Missing values for hyperenrichment analysis indicated that no genes were assigned to these specific subgroups and direction combinations. Missing values for differential enrichment score analysis indicate that, while genes were assigned to these specific subgroups and direction combinations, the enrichment score of the gene set deviated further from control in the alternative subgroup for that partition.
For each of the four statistical testing steps: differential gene expression, gene set hyperenrichment, differential single-sample gene set enrichment, and phenotypic variable testing, multiple hypothesis correction is performed across the aggregate set of p-values across all partitions using the Benjamini-Hochberg FDR correction [@bh]. This correction is performed independently for each of the four testing steps.

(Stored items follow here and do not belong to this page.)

-- ==== Sys2Proof/Machine/State.lean ====
section
/-! DEFINITION. The machine's state as plain data: the eight state elements of 10_state.md R10, the configuration the
rules read (R5, R19), and the event words the environment is yet to present. No memory: the block has none (20_memory.md R30). -/

namespace Sys2Proof.Machine

/-- `Status` (30_encoding.md R51). All four codes are used, so every u2 value is one of these (10_state.md R23, item 4). -/
inductive Status where
  | good
  | badChecksum
  | badData
  | timeout
  deriving DecidableEq, Repr

/-- The state of one Sensor's block. -/
structure State where
  /-- `last_tick` (R11). -/
  lastTick : Tick
  /-- `in_frame` (R12): false is Idle, true is InFrame. -/
  inFrame : Bool
  /-- `bits` (R13), two's complement. -/
  bits : Counter
  /-- `code` (R14). -/
  code : Frame
  /-- `status` (R15). -/
  status : Status
  /-- `temperature_x10` (R16), two's complement, tenths of a degree. -/
  temperatureX10 : Tenths
  /-- `humidity_x10` (R17), unsigned, tenths of a percent. -/
  humidityX10 : Tenths
  /-- `new_data` (R18). -/
  newData : Bool
  /-- The configuration input `model` (R19, R52): no event writes it. -/
  modelPort : Code2
  /-- The implementation parameters (00_scope.md R5): no event writes them. -/
  params : Params
  /-- The model's own field: the event words still to be presented, the next one first (R38, R43; notes/assumptions/1.md). -/
  events : List EventWord
  deriving DecidableEq, Repr

/-- No event faults: "A model has no fault outcome for any event" (60_exceptions.md R120), so there is no reason. -/
inductive Fault where
  deriving DecidableEq, Repr

/-- Why an event has no meaning. -/
inductive Refusal where
  /-- An arm of `exec` without a meaning; raised by no arm of this model. Safe. -/
  | notModelled (mnemonic : String)
  /-- The event word with `arm` and `edge_valid` (R53, item 2); raised by the meaning of RESERVED.ARM_EDGE. Safe: a claim
  about a run then has as premise that the word does not occur. -/
  | reservedArmEdge
  /-- The configuration `model = 3` (R53, item 1; R85); raised by `step` before any event, and by the edge that would run
  VALIDATE under it. Safe. -/
  | reservedModel
  deriving DecidableEq, Repr

/-- The state right after RESET (R24) of a block with these parameters and this code on the `model` port, no event word
listed. -/
def State.resetWith (p : Params) (modelPort : Code2) : State where
  lastTick := p.lastTickInit
  inFrame := false
  bits := 0
  code := 0
  status := .timeout
  temperatureX10 := p.tempDefaultX10
  humidityX10 := p.humDefaultX10
  newData := false
  modelPort := modelPort
  params := p
  events := []

/-- The machine right after reset: the parameters at their defaults, `LAST_TICK_INIT` (OPEN) at 0 and the configured model
Auto (DESIGN CHOICE, unsafe: notes/assumptions/3.md and 4.md). No statement rests on those two values: the statements about
reset are about `State.resetWith`, for every parameter and every model. -/
def State.reset : State := State.resetWith Params.default 0

end Sys2Proof.Machine
end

vehicle != NULL with featMetric="F" or recalcDataMatrix=TRUE
Associations between the control cohort and remaining cohorts are generated prior to recursive partitioning. Either of these two argument specifications recalculate cohort-level statistics at each partition, many of which will not include the control cohort.
covariates != NULL with featMetric="F" or recalcDataMatrix=TRUE
Adjustments of gene expression values for covariates is performed prior to recursive partitioning. Either of these two argument specifications recalculate cohort-level statistics at each partition, some of which will not will not have any variation of this one or more of the covariates.
cohorts != NULL with infoClass != NULL
Due to additional statistical and computational considerations for modeling data cohort-level information, currently phenotypic variable testing can only be performed for observation-level analysis.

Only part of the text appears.